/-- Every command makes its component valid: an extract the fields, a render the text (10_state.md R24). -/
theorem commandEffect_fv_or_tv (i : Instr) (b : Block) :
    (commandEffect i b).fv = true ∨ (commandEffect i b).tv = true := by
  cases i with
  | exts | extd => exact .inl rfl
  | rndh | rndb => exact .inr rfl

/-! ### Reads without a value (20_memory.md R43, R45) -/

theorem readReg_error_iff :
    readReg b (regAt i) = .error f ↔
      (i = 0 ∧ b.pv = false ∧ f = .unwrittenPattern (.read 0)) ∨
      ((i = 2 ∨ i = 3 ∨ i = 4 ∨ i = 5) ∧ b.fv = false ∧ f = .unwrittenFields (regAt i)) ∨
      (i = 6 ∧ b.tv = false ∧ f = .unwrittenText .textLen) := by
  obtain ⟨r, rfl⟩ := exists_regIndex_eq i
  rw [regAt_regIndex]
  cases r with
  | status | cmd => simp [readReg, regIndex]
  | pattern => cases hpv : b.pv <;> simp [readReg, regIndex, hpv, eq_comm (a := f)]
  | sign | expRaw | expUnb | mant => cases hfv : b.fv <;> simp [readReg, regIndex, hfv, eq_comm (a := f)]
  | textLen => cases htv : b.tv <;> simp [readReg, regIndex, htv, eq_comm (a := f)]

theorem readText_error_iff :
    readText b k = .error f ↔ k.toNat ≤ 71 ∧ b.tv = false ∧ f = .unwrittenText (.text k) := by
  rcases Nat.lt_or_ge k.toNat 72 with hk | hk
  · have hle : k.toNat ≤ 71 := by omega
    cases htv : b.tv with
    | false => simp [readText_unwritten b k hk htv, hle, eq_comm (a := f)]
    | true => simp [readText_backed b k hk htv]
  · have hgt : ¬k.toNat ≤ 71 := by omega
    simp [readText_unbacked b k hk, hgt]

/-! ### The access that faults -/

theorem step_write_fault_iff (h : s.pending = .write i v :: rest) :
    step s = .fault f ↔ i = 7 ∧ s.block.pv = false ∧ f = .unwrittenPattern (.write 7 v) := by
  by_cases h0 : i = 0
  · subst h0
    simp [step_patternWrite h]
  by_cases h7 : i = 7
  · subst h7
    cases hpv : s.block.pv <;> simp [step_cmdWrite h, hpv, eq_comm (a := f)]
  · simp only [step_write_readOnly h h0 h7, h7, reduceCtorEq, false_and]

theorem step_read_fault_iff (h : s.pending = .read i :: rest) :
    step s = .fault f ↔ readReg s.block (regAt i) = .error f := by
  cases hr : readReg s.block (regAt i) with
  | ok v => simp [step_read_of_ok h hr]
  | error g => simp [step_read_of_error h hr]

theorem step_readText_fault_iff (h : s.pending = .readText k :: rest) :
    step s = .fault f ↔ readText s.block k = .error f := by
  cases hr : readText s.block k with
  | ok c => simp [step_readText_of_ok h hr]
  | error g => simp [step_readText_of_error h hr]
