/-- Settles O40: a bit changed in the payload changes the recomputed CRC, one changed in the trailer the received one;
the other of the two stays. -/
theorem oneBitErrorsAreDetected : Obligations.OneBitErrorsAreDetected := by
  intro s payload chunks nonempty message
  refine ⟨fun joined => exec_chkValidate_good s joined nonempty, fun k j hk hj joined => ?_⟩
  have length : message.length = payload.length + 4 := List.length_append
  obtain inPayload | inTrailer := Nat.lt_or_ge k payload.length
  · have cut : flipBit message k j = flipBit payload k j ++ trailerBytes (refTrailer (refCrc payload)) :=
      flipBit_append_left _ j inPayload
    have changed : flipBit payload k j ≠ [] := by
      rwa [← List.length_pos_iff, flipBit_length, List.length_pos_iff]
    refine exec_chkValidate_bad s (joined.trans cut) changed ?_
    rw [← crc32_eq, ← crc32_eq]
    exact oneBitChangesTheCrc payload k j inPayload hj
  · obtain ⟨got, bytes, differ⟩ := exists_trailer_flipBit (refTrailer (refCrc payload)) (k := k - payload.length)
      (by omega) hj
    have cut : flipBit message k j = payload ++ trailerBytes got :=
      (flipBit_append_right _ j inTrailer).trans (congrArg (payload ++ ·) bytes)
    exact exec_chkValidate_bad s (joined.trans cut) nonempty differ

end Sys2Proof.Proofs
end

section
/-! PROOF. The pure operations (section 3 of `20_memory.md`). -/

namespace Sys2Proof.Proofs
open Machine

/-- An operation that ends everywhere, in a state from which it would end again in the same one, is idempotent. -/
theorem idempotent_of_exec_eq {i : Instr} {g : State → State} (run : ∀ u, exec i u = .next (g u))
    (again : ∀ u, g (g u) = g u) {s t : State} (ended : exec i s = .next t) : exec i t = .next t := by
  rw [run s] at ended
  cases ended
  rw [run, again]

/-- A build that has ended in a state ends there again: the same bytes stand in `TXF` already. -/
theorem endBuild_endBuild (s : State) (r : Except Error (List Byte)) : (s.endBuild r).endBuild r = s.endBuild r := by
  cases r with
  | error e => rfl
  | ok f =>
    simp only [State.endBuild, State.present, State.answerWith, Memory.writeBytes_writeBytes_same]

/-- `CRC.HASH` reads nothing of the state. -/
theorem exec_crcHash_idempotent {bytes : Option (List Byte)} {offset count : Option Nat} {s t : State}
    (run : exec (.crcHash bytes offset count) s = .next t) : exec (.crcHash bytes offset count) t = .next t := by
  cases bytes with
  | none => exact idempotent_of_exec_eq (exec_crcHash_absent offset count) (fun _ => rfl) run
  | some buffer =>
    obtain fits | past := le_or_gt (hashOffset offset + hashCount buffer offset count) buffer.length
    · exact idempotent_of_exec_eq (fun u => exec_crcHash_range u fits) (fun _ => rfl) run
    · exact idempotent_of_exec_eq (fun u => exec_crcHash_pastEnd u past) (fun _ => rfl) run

**What you are asked to do**.
Go to the line in the material above that contains "(i = 6 ∧ b.tv" and copy exactly from there through the line that contains "simp [readReg, regIndex]", stopping after it.

**Reply to the exercise**.
      (i = 6 ∧ b.tv = false ∧ f = .unwrittenText .textLen) := by
  obtain ⟨r, rfl⟩ := exists_regIndex_eq i
  rw [regAt_regIndex]
  cases r with
  | status | cmd => simp [readReg, regIndex]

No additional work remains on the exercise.